EXERCISE REQUIREMENTS. Looking at the data below, state how many lines contain "earlier". No other words are wanted.

EXTRACTED RECORDS.
=== Section Start ===

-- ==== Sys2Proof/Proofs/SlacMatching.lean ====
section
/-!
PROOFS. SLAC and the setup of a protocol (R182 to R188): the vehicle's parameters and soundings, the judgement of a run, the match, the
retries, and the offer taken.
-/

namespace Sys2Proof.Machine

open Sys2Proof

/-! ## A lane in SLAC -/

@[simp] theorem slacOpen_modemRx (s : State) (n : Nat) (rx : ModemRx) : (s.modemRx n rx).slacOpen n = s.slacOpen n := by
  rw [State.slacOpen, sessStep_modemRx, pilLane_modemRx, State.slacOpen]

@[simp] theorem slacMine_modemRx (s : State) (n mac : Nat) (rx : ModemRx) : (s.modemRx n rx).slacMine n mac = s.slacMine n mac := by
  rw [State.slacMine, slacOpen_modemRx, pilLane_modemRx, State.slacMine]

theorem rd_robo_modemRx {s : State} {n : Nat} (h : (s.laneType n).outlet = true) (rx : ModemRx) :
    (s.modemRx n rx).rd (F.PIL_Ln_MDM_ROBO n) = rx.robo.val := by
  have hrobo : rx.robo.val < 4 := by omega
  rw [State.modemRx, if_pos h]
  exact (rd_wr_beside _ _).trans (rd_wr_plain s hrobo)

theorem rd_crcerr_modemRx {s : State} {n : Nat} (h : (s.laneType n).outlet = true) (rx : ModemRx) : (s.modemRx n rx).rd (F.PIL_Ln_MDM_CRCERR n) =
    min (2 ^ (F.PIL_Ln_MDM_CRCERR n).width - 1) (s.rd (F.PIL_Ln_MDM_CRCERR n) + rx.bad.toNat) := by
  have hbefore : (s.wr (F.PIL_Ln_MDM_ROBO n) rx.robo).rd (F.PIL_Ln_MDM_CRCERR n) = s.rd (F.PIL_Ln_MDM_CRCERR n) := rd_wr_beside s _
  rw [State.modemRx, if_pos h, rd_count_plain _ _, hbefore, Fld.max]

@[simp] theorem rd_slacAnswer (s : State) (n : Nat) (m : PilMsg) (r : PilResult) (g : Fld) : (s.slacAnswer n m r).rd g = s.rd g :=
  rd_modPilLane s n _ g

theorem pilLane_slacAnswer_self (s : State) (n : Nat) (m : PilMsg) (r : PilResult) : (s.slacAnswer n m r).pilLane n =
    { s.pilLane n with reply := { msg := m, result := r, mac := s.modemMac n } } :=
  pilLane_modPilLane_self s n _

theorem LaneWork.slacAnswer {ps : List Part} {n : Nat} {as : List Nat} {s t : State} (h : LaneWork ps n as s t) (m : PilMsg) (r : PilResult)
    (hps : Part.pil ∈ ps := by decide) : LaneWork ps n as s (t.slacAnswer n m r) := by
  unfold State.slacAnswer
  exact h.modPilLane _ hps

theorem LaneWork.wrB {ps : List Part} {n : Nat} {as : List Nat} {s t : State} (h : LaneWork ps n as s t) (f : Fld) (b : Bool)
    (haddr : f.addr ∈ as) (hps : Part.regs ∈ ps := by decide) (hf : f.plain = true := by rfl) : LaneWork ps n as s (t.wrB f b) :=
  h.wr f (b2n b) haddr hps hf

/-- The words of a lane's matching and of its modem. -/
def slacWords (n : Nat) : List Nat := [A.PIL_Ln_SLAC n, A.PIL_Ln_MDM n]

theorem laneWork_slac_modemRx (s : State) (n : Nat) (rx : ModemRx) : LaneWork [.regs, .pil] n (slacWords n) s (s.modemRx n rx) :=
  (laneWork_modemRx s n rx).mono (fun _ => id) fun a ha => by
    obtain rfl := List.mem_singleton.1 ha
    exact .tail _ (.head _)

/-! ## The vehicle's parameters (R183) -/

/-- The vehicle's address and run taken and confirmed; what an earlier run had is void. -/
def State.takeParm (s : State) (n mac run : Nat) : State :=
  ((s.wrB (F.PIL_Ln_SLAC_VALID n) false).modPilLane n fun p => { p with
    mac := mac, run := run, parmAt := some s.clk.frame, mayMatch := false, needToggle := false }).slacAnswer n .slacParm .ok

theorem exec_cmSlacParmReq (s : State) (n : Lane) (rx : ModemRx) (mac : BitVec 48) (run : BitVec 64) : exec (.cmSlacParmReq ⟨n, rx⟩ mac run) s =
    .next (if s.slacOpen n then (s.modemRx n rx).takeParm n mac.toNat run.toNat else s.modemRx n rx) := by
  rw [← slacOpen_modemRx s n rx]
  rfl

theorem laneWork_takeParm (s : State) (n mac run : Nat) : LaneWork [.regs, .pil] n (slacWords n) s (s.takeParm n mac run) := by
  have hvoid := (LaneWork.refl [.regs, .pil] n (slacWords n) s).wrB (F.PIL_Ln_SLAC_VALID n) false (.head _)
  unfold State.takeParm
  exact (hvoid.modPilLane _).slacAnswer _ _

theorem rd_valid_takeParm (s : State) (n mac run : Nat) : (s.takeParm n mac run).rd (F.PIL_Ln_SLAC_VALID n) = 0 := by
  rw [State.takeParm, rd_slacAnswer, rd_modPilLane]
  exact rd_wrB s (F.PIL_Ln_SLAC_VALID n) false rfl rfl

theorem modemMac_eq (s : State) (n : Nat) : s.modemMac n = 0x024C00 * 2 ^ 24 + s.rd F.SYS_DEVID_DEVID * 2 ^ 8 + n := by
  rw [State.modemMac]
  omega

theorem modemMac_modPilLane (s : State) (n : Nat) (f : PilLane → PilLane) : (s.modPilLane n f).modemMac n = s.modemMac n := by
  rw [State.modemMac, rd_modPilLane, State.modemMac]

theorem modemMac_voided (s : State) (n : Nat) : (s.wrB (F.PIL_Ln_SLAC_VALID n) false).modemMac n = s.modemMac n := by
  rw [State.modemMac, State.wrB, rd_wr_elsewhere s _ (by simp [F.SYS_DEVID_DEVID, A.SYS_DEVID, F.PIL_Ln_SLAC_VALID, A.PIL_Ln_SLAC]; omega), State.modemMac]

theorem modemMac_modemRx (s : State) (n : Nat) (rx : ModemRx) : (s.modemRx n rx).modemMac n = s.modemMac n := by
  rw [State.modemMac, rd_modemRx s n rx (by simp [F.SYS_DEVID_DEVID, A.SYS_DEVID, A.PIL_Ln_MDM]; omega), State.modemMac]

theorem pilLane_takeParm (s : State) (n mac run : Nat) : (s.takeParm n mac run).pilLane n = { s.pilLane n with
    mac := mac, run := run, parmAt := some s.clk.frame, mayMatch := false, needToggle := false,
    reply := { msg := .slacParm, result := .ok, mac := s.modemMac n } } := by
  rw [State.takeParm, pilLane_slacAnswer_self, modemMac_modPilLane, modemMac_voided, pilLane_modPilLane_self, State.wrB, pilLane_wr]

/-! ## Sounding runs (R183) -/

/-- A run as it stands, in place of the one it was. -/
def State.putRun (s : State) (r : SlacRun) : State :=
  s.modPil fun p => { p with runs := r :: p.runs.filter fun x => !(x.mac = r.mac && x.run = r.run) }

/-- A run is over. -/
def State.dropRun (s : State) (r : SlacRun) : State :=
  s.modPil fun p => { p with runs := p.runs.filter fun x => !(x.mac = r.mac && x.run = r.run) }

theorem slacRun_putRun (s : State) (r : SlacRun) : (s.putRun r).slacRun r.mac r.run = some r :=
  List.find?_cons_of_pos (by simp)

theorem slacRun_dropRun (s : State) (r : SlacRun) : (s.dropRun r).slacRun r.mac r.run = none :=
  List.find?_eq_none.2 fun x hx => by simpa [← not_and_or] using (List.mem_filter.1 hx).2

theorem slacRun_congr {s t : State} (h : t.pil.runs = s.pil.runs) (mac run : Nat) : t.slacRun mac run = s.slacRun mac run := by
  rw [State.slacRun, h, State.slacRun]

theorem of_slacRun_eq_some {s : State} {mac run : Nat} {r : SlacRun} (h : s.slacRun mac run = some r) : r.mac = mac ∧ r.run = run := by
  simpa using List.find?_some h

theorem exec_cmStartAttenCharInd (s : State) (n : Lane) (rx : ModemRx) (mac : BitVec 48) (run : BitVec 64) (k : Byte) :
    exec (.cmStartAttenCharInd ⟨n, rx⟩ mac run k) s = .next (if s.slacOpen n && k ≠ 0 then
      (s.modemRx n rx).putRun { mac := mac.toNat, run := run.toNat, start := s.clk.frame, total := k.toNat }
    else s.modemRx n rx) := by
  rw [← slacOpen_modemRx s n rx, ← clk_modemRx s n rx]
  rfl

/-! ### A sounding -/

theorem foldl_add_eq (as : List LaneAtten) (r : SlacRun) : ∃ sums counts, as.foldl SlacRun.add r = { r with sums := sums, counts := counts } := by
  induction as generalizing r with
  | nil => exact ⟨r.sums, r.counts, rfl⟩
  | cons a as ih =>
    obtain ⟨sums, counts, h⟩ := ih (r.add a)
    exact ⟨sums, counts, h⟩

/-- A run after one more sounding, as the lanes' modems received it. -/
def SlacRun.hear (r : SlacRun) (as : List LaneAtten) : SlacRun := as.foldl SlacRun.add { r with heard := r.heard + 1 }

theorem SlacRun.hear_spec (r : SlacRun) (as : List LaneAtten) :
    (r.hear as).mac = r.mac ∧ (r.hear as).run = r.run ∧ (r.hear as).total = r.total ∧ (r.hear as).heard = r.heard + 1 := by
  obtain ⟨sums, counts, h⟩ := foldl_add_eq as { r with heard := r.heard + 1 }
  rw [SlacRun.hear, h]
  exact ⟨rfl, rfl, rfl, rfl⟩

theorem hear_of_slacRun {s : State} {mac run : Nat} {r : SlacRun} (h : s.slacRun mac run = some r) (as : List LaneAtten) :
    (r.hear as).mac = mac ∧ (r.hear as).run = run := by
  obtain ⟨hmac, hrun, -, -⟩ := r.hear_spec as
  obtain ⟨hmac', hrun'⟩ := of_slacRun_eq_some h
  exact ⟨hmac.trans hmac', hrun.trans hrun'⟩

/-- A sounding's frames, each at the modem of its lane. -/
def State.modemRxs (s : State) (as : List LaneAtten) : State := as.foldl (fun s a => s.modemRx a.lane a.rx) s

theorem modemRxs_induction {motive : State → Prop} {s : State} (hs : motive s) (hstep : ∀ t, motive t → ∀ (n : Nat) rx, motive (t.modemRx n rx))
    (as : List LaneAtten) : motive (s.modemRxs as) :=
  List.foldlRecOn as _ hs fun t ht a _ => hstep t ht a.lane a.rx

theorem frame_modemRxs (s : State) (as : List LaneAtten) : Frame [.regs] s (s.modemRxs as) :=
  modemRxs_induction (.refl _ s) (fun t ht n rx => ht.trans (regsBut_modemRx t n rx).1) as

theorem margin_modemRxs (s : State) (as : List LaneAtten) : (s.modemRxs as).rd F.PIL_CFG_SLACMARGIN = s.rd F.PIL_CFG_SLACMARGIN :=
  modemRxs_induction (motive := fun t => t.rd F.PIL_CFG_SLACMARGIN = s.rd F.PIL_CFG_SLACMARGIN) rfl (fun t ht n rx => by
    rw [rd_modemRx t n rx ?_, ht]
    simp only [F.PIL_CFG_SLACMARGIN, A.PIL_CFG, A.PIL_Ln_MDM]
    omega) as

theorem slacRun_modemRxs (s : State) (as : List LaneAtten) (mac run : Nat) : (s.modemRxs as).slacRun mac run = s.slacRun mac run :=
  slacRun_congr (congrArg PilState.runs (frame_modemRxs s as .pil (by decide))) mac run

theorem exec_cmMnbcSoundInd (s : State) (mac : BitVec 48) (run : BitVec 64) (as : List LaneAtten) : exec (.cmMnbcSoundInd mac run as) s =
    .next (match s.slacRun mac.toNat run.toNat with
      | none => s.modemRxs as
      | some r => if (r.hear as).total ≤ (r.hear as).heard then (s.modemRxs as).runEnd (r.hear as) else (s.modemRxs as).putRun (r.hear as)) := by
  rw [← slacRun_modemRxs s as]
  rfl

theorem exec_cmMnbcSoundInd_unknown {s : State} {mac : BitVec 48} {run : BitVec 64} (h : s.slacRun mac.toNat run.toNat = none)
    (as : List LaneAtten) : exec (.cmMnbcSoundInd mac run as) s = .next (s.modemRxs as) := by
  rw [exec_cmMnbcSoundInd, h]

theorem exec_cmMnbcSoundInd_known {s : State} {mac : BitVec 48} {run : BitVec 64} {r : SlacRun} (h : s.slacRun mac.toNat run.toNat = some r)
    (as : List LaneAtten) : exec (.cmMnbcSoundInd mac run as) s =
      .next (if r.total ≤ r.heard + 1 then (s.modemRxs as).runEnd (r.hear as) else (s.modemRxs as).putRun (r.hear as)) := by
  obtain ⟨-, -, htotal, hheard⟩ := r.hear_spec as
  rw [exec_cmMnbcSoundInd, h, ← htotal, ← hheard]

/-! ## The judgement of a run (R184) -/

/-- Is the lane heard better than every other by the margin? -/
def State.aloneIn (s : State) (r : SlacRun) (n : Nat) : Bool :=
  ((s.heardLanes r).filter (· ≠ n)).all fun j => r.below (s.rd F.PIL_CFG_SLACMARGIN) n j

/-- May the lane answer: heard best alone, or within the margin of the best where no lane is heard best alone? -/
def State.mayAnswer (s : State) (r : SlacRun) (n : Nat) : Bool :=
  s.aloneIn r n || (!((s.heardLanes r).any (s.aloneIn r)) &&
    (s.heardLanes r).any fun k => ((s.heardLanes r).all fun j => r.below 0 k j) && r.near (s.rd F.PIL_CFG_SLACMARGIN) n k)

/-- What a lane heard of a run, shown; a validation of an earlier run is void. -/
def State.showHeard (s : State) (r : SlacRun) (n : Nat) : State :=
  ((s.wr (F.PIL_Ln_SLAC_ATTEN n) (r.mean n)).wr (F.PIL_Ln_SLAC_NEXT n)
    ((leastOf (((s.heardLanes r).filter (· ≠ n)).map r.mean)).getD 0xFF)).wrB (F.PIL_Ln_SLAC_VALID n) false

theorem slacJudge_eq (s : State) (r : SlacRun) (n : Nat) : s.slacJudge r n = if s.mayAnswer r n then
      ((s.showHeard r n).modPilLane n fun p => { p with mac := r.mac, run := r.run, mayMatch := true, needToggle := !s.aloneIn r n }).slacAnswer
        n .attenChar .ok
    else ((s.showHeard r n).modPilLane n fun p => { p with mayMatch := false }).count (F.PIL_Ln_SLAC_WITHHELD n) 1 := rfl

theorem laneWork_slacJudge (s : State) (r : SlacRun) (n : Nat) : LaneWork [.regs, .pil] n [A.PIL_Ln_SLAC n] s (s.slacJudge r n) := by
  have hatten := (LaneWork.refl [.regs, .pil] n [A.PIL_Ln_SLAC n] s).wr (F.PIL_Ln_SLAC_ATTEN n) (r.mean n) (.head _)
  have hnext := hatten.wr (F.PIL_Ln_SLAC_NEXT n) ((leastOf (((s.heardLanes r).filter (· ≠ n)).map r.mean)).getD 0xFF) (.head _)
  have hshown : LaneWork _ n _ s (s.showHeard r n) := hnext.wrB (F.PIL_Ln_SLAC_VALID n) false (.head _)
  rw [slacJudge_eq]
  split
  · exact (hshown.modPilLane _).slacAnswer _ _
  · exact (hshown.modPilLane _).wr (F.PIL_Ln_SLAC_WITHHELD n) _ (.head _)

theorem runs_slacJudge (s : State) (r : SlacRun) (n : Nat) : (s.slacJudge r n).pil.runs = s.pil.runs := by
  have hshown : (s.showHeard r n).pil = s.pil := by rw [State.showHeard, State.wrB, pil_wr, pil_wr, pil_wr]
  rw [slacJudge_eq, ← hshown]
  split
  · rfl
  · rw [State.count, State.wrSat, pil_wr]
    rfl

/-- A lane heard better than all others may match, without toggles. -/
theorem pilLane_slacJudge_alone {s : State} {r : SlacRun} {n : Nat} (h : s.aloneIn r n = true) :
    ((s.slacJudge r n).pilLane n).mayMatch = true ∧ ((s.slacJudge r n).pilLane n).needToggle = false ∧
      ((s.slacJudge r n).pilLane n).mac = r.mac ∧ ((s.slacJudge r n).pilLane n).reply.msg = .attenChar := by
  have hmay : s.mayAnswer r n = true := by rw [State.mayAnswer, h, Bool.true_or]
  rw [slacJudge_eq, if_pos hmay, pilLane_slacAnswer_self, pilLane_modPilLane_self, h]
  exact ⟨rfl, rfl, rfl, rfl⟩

=== Section End ===

OUTPUT FOR THIS TASK. 2